Stored data:
- - - - - - -

/-- A completion for a tag that is not outstanding (R510, R513): discarded silently after a clear of Bus Master Enable or an FLR,
else an Unexpected Completion, late or stray. -/
def unexpected (b : Block) (p : Port) (tag hdr : Nat) : Block :=
  let x := vget b.px p
  if tag ∈ x.discard then
    (endTag (b.onPx p (fun x => { x with discard := x.discard.filter (· ≠ tag) })) p tag).bump .PX_UNEXP_DISC p.val
  else if x.quarantine.any (fun q => q.1 = tag) then (aerAdvisory b p 16 hdr).bump .PX_UNEXP_LATE p.val
  else (aerAdvisory b p 16 hdr).bump .PX_UNEXP_STRAY p.val

/-- COMPLETION_RECEIVED (R510, R511, R513). Status 0 is successful, 1 Unsupported Request, 2 Completer Abort. -/
def completionReceived (p : Port) (tag : Nat) (status : Fin 3) (poison : Bool) (hdr : Nat) (b : Block) : Block :=
  let b := touchLink b p
  match (vget b.px p).out.find? (fun o => o.tag = tag) with
  | none => unexpected b p tag hdr
  | some o =>
    let b := endTag b p tag
    let b := if status ≠ 0 then b.bump .PX_RXERR_CPLERR p.val else b
    let bad := poison && decide (status = 0)
    let b := if bad then (aerUncorrectable b p 12 hdr).bump .PX_RXERR_POISON p.val else b
    pumpReads (if status ≠ 0 ∨ bad = true then readFailed b p o.for_ else readDone b p o.for_) p

/-- COMPLETION_RECEIVED. -/
def execCompletionReceived (p : Port) (tag : Nat) (status : Fin 3) (poison : Bool) (hdr : Nat) (s : State) :
    Host.Outcome State Fault Refusal :=
  s.onBlock (completionReceived p tag status poison hdr)

/-- COMPLETION_TIMEOUT (R508, R509): T has passed since the request; it is logged as advisory, its tag is quarantined for 2 × T,
and the read has failed. -/
def completionTimeout (p : Port) (tag hdr : Nat) (b : Block) : Block :=
  match (vget b.px p).out.find? (fun o => o.tag = tag) with
  | none => b
  | some o => b.guard (decide (o.at_ + 1000 * o.tms ≤ b.now)) (fun b =>
      let until_ := b.now + 2000 * o.tms
      let b := (endTag b p tag).onPx p (fun x => { x with quarantine := x.quarantine ++ [(tag, until_)] })
      let b := (aerAdvisory b p 14 hdr).bump .PX_CTO_COUNT p.val
      pumpReads (readFailed b p o.for_) p)

/-- COMPLETION_TIMEOUT. -/
def execCompletionTimeout (p : Port) (tag hdr : Nat) (s : State) : Host.Outcome State Fault Refusal :=
  s.onBlock (completionTimeout p tag hdr)

/-- TAG_QUARANTINE_END (R510): the tag is free again. -/
def tagQuarantineEnd (p : Port) (tag : Nat) (b : Block) : Block :=
  b.guard ((vget b.px p).quarantine.any (fun q => decide (q.1 = tag ∧ q.2 ≤ b.now))) (fun b =>
    let b := b.onPx p (fun x => { x with
      quarantine := x.quarantine.filter (fun q => q.1 ≠ tag), discard := x.discard.filter (· ≠ tag) })
    pumpReads (endTag b p tag) p)

/-- TAG_QUARANTINE_END. -/
def execTagQuarantineEnd (p : Port) (tag : Nat) (s : State) : Host.Outcome State Fault Refusal :=
  s.onBlock (tagQuarantineEnd p tag)

/-! ### Doorbells (R528, R558, R559) -/

/-- A doorbell event of the NVMe standard (R528): an error event of type 0, with the Error log's page. -/
def doorbellEvent (b : Block) (p : Port) (info : Nat) : Block :=
  if b.get .NV_CTL_RDY p.val = 1 then asyncEvent b p 0 info 0x01 else b

/-- The doorbell of a queue that does not exist (R528). -/
def noSuchQueue (b : Block) (p : Port) : Block := doorbellEvent (b.bump .PX_DB_NOQ p.val) p 0

/-- An invalid doorbell value (R528). -/
def invalidDoorbell (b : Block) (p : Port) : Block := doorbellEvent (b.bump .PX_DB_INVAL p.val) p 1

/-- The doorbell sequence last assigned (R558, R574). -/
def doorbellSeq (b : Block) : Nat := b.get .NV_DBSEQ_LO_SEQ 0 + 2 ^ 32 * b.get .NV_DBSEQ_HI_SEQ 0

/-- A tail value is valid for a queue: within its size, and it withdraws no entry already submitted (log entry 6). -/
def tailValid (q : SubQueue) (v : Nat) : Bool :=
  decide (v < q.size) && decide ((q.tail + q.size - q.head) % q.size ≤ (v + q.size - q.head) % q.size)

/-- SQ_TAIL_DOORBELL (R528, R558, R559): an accepted write takes the next stamp, and the entries that it submits carry it. -/
def sqTailDoorbell (p : Port) (sq value : Nat) (b : Block) : Block :=
  hostWrite b p (fun b =>
    match sqFind (vget b.nv p) sq with
    | none => noSuchQueue b p
    | some q =>
      if !tailValid q value then invalidDoorbell b p
      else
        let b := b.bump64 .NV_DBSEQ_LO_SEQ .NV_DBSEQ_HI_SEQ 0
        let stamp := doorbellSeq b
        let n := (value + q.size - q.tail) % q.size
        b.onSq p sq (fun x => { x with
          tail := value, waiting := if n = 0 then x.waiting else x.waiting ++ [(stamp, n)] }))

/-- SQ_TAIL_DOORBELL. -/
def execSqTailDoorbell (p : Port) (sq value : Nat) (s : State) : Host.Outcome State Fault Refusal :=
  s.onBlock (sqTailDoorbell p sq value)

/-- INTA falls when no completion queue with interrupts holds an entry. -/
def settleIntx (b : Block) (p : Port) : Block :=
  if (vget b.nv p).cqs.any (fun q => q.irq && !q.entries.isEmpty) then b else b.onPx p (fun x => { x with intx := false })

/-- CQ_HEAD_DOORBELL (R528): entries are consumed, and completions that waited for room are posted. -/
def cqHeadDoorbell (p : Port) (cq value : Nat) (b : Block) : Block :=
  hostWrite b p (fun b =>
    match cqFind (vget b.nv p) cq with
    | none => noSuchQueue b p
    | some q =>
      let n := (value + q.size - q.head) % q.size
      if q.size ≤ value ∨ q.entries.length < n then invalidDoorbell b p
      else
        let b := b.onNv p (fun c => { c with cqs := updFirst (fun x => x.qid = cq) (fun x => { x with
          entries := x.entries.drop n, head := value, aggregated := min x.aggregated (x.entries.length - n) }) c.cqs })
        releaseHeld (settleIntx b p) p)

/-- CQ_HEAD_DOORBELL. -/
def execCqHeadDoorbell (p : Port) (cq value : Nat) (s : State) : Host.Outcome State Fault Refusal :=
  s.onBlock (cqHeadDoorbell p cq value)

/-- INTERRUPT_COALESCING_TIME (R546): the aggregation time of a queue has passed, and its pending message is sent. -/
def interruptCoalescingTime (p : Port) (cq : Nat) (b : Block) : Block :=
  match cqFind (vget b.nv p) cq with
  | none => b
  | some q => b.guard (decide (0 < q.aggregated) && hostReachable b p) (fun b =>
      let b := b.onNv p (fun c => { c with cqs := updFirst (fun x => x.qid = cq) (fun x => { x with aggregated := 0 }) c.cqs })
      if q.irq then sendMessage b p q.vector else b)

/-- INTERRUPT_COALESCING_TIME. -/
def execInterruptCoalescingTime (p : Port) (cq : Nat) (s : State) : Host.Outcome State Fault Refusal :=
  s.onBlock (interruptCoalescingTime p cq)

/-! ### Fetching (R529, R549, R552) -/

/-- A queue's tokens now, in thousandths (R529): `HST.FETCH_KEPS` thousand a second, up to `HST.FETCH_BURST`. -/
def sqTokens (b : Block) (q : SubQueue) : Nat :=
  min (1000 * b.cfgN .HST_FETCH_BURST) (q.tokens + b.cfgN .HST_FETCH_KEPS * (b.now - q.tokenAt))

/-- Further I/O commands that a controller may hold: 4,096 over both, and always 256 for each (R549). -/
def execRoom (b : Block) (p : Port) : Nat := 4096 - (inExecution b p + max 256 (inExecution b (1 - p)))

/-- A link engine fetches nothing: a host pause, HOLDUP, PME_Turn_Off, or a hard trip's flush (R83, R113, R520, R622). -/
def fetchHalted (b : Block) (p : Port) : Bool := linkEnginesStopped b || (vget b.px p).fetchStopped || b.thm.trip

/-- I/O entries are not fetched: a shutdown (R548), or thermal stage 3 or 4 (R620). -/
def ioHalted (b : Block) (p : Port) : Bool :=
  decide (b.get .NV_CTL_SHST p.val ≠ 0) || decide (3 ≤ b.get .THM_STAGE_STAGE 0)

/-- A queue named by a queue recovery in progress or waiting (R566). -/
def underRecovery (b : Block) (p : Port) (q : Nat) : Bool := (vget b.nv p).qrec.any (fun r => qrecNames r q)

/-- A queue has entries that may be fetched now, tokens apart. -/
def sqReady (b : Block) (p : Port) (q : SubQueue) : Bool :=
  decide (0 < sqWaiting q) && decide (q.readFails = 0) && (q.cmb || hostReachable b p) &&
    !(vget b.px p).out.any (fun o => match o.for_ with | .entries k _ => decide (k = q.qid) | _ => false) &&
    (decide (q.qid = 0) || (!ioHalted b p && !underRecovery b p q.qid && decide (0 < execRoom b p)))

/-- The entries that one fetch takes from a queue (R506, R529, R552): at most 2^AB, 8, what is there, what lies before the end of
the queue, the tokens, and for I/O the room of R549. -/
def fetchSize (b : Block) (p : Port) (q : SubQueue) : Nat :=
  let ab := feat b p 0x01 0 % 8
  let n := min (if ab = 7 then 8 else min 8 (2 ^ ab)) (min (sqWaiting q) (min (q.size - q.head) (sqTokens b q / 1000)))
  if q.qid = 0 then n else min n (execRoom b p)

/-- A queue's class (R552): 4 is the admin queue, 0 urgent, 1 high, 2 medium, 3 low; without weighted round robin every I/O queue
is of class 1. -/
def sqClass (b : Block) (p : Port) (q : SubQueue) : Nat :=
  if q.qid = 0 then 4 else if b.get .NV_CTL_AMS p.val = 1 then q.prio % 4 else 1

/-- The next queue of a class in round robin (R552): the lowest identifier above the one last served, else the lowest. -/
def roundRobin (b : Block) (p : Port) (cls : Nat) (qs : List SubQueue) : Option SubQueue :=
  let mine := qs.filter (fun q => sqClass b p q = cls)
  let last := nget 0 (vget b.nv p).lastServed cls
  let above := mine.filter (fun q => last < q.qid)
  let from_ := if above.isEmpty then mine else above
  match (from_.map (fun q => q.qid)).min? with
  | some i => from_.find? (fun q => q.qid = i)
  | none => none

/-- The weight of a weighted class (R552): HPW, MPW or LPW plus 1. -/
def classWeight (b : Block) (p : Port) (cls : Nat) : Nat :=
  let f := feat b p 0x01 0
  (if cls = 1 then f / 2 ^ 24 else if cls = 2 then f / 2 ^ 16 else f / 2 ^ 8) % 256 + 1

/-- The weighted class whose turn it is among those with work: the highest with turns left; where none has, every class has its
weight of turns again. -/
def weightedClass (b : Block) (p : Port) (qs : List SubQueue) : Option (Nat × NMap Nat) :=
  let busy := [1, 2, 3].filter (fun k => qs.any (fun q => sqClass b p q = k))
  let cs := (vget b.nv p).credits
  match busy.find? (fun k => 0 < nget 0 cs k) with
  | some k => some (k, nset 0 cs k (nget 0 cs k - 1))
  | none =>
    let full : NMap Nat := [1, 2, 3].foldl (fun m k => nset 0 m k (classWeight b p k)) []
    busy.head?.map (fun k => (k, nset 0 full k (nget 0 full k - 1)))

/-- The queue that arbitration chooses (R552), with the credits it leaves. -/
def arbitrate (b : Block) (p : Port) (qs : List SubQueue) : Option (SubQueue × NMap Nat) :=
  let cs := (vget b.nv p).credits
  match roundRobin b p 4 qs with
  | some q => some (q, cs)
  | none => match roundRobin b p 0 qs with
    | some q => some (q, cs)
    | none => match weightedClass b p qs with
      | some (k, cs) => (roundRobin b p k qs).map (fun q => (q, cs))
      | none => none

/-- Queues with entries and no token are held back, each counted once per hold (R529). -/
def markThrottled (b : Block) (p : Port) : Block :=
  (vget b.nv p).sqs.foldl (fun b q =>
    if sqReady b p q && decide (sqTokens b q < 1000) && !q.throttled then
      (b.onSq p q.qid (fun x => { x with throttled := true })).bump .PX_DB_THROTTLE p.val
    else b) b

/-- A fetch sent, or served at once from the Controller Memory Buffer (R551). -/
def sendFetch (b : Block) (p : Port) (q : SubQueue) (n : Nat) : Block :=
  if q.cmb then entriesRead b p q.qid n
  else match issueRead b p (.entries q.qid n) with
    | some b => b
    | none => b

/-- SQ_ENTRY_FETCH (R529, R552): the queue chosen is served, and its tokens are spent. -/
def sqEntryFetch (p : Port) (b : Block) : Block :=
  b.guard (decide (b.get .NV_CTL_RDY p.val = 1) && !fetchHalted b p) (fun b =>
    let b := markThrottled b p
    let ready := (vget b.nv p).sqs.filter (fun q => sqReady b p q && decide (0 < fetchSize b p q) &&
      (q.cmb || (freeTag b p).isSome))
    match arbitrate b p ready with
    | none => b
    | some (q, cs) =>
      let n := fetchSize b p q
      let left := sqTokens b q - 1000 * n
      let now := b.now
      let b := b.onSq p q.qid (fun x => { x with tokens := left, tokenAt := now, throttled := false })
      let k := sqClass b p q
      let b := b.onNv p (fun c => { c with credits := cs, lastServed := nset 0 c.lastServed k q.qid })
      sendFetch b p q n)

- - - - - - -

> What is required
Output, exactly and with no other text, the line that contains "if q.cmb then entriesRead b p q.qid n" and all lines from there to the end of the records.

> Response box
  if q.cmb then entriesRead b p q.qid n
  else match issueRead b p (.entries q.qid n) with
    | some b => b
    | none => b

/-- SQ_ENTRY_FETCH (R529, R552): the queue chosen is served, and its tokens are spent. -/
def sqEntryFetch (p : Port) (b : Block) : Block :=
  b.guard (decide (b.get .NV_CTL_RDY p.val = 1) && !fetchHalted b p) (fun b =>
    let b := markThrottled b p
    let ready := (vget b.nv p).sqs.filter (fun q => sqReady b p q && decide (0 < fetchSize b p q) &&
      (q.cmb || (freeTag b p).isSome))
    match arbitrate b p ready with
    | none => b
    | some (q, cs) =>
      let n := fetchSize b p q
      let left := sqTokens b q - 1000 * n
      let now := b.now
      let b := b.onSq p q.qid (fun x => { x with tokens := left, tokenAt := now, throttled := false })
      let k := sqClass b p q
      let b := b.onNv p (fun c => { c with credits := cs, lastServed := nset 0 c.lastServed k q.qid })
      sendFetch b p q n)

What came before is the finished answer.